TASK ITEM: Only the lines below starting at the one that contains "simp only [request, replyKind_code, refusalReply]" and ending at the one that contains "something due. -/" are to be reproduced, exactly and with both ends kept.

RECORDS FOR THIS EXERCISE:
+++

-- ==== Sys2Proof/Laws/Requests.lean ====
section
/-! SUPPORT. The way of a request row to its own rule: what exec does with it, the order of the checks of R160, and the two
outcomes on a free link. -/

namespace Sys2Proof.Machine

/-- A request row sends its frame. -/
theorem exec_request {c : Instr} {f : Frame} (h : c.requestFrame = some f) (s : State) :
    exec c s = .next (sendRequest f s) := by
  cases c <;> simp only [Instr.requestFrame, Option.some.injEq, reduceCtorEq] at h <;> subst h <;> rfl

theorem requestKind_code (k : RequestKind) : requestKind k.code = some k := by cases k <;> decide

theorem requestKind_unknown (k : Byte) : Sys2Proof.isRequestKind k = false → requestKind k = none := by revert k; decide

theorem replyKind_code (k : RequestKind) : replyKind k.code = k.code + 0x80 := by cases k <;> decide

theorem target_device (v : Variant) (k : RequestKind) (h : k ∉ [RequestKind.post, .cancel, .resume, .query]) :
    target v k.scope 0xFF = .device := by
  unfold target
  rw [if_neg (by decide), if_pos rfl]
  cases k <;> simp at h <;> rfl

theorem target_position (v : Variant) (k : RequestKind) {pos : Byte} (hp : pos.toNat < 8)
    (h : k ∈ [RequestKind.post, .cancel, .resume, .query, .set, .get, .counters]) :
    target v k.scope pos = .position (positionOf v pos) := by
  unfold target
  rw [if_pos hp]
  cases k <;> simp at h <;> rfl

/-- A request whose POS suits its scope, once the start is complete, comes to its own rule (R160). -/
theorem answer_ownRule (k : RequestKind) (pos tag : Byte) (pl : List Byte) {s : State}
    (h : s.link.startComplete = true ∨ k = .identify) (hb : target s.variant k.scope pos ≠ .bad) :
    answer (request k pos tag pl) s = ownRule k (target s.variant k.scope pos) pl s := by
  unfold answer request
  simp only [requestKind_code]
  rw [if_neg (by rcases h with h | h <;> simp [h])]

/-- A request of device scope on a ready link comes to its own rule. -/
theorem answer_device (k : RequestKind) (tag : Byte) (pl : List Byte) {s : State} (h : LinkReady s)
    (hk : k ∉ [RequestKind.post, .cancel, .resume, .query]) :
    answer (request k 0xFF tag pl) (counted s) = ownRule k .device pl (counted s) := by
  have ht := target_device (counted s).variant k hk
  rw [answer_ownRule _ _ _ _ (Or.inl (show (counted s).link.startComplete = true from h.started)) (by rw [ht]; simp), ht]

/-- A request at a position on a ready link comes to its own rule there. -/
theorem answer_position (k : RequestKind) {pos : Byte} (tag : Byte) (pl : List Byte) {s : State} (h : LinkReady s)
    (hp : pos.toNat < 8) (hk : k ∈ [RequestKind.post, .cancel, .resume, .query, .set, .get, .counters]) :
    answer (request k pos tag pl) (counted s) = ownRule k (.position (positionOf s.variant pos)) pl (counted s) := by
  have ht := target_position (counted s).variant k hp hk
  rw [answer_ownRule _ _ _ _ (Or.inl (show (counted s).link.startComplete = true from h.started)) (by rw [ht]; simp), ht]
  rfl

/-- A request that its rule refuses with nothing changed. -/
theorem sendRequest_refuse (k : RequestKind) (pos tag : Byte) (pl : List Byte) {s : State} (h : LinkFree s)
    (hl : pl.length ≤ Config.payloadLimit) {c : ResultCode} (hc : c ≠ .ok)
    (ha : answer (request k pos tag pl) (counted s) = refuse (counted s) c) :
    sendRequest (request k pos tag pl) s = withReply (refusalReply k pos tag c) (countedRefusal (counted s)) := by
  rw [sendRequest_refused h _ hl hc ha (counted_rest h.rest) rfl]
  simp only [request, replyKind_code, refusalReply]

/-- A request answered OK with its effect at rest. -/
theorem sendRequest_answer (k : RequestKind) (pos tag : Byte) (pl : List Byte) {s t : State} (h : LinkFree s)
    (hl : pl.length ≤ Config.payloadLimit) {fields : List Byte}
    (ha : answer (request k pos tag pl) (counted s) = { state := t, code := .ok, fields := fields }) (ht : AtRest t) :
    sendRequest (request k pos tag pl) s = withReply (okReply k pos tag fields) t := by
  rw [sendRequest_ok h _ hl ha ht]
  simp only [request, replyKind_code, okReply]

/-- A request answered OK whose effect may leave something due. -/
theorem sendRequest_settles (k : RequestKind) (pos tag : Byte) (pl : List Byte) {s t : State} (h : LinkFree s)
    (hl : pl.length ≤ Config.payloadLimit) {fields : List Byte}
    (ha : answer (request k pos tag pl) (counted s) = { state := t, code := .ok, fields := fields }) :
    sendRequest (request k pos tag pl) s =
      settle { t with link := { t.link with slot := some (okReply k pos tag fields) } } := by
  rw [sendRequest_free h _ hl]
  unfold takeFrame
  rw [ha]
  simp only [if_true, replyFrame, request, replyKind_code, okReply, ResultCode.code]

end Sys2Proof.Machine
end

+++

EXERCISE RESULT:
  simp only [request, replyKind_code, refusalReply]

/-- A request answered OK with its effect at rest. -/
theorem sendRequest_answer (k : RequestKind) (pos tag : Byte) (pl : List Byte) {s t : State} (h : LinkFree s)
    (hl : pl.length ≤ Config.payloadLimit) {fields : List Byte}
    (ha : answer (request k pos tag pl) (counted s) = { state := t, code := .ok, fields := fields }) (ht : AtRest t) :
    sendRequest (request k pos tag pl) s = withReply (okReply k pos tag fields) t := by
  rw [sendRequest_ok h _ hl ha ht]
  simp only [request, replyKind_code, okReply]

/-- A request answered OK whose effect may leave something due. -/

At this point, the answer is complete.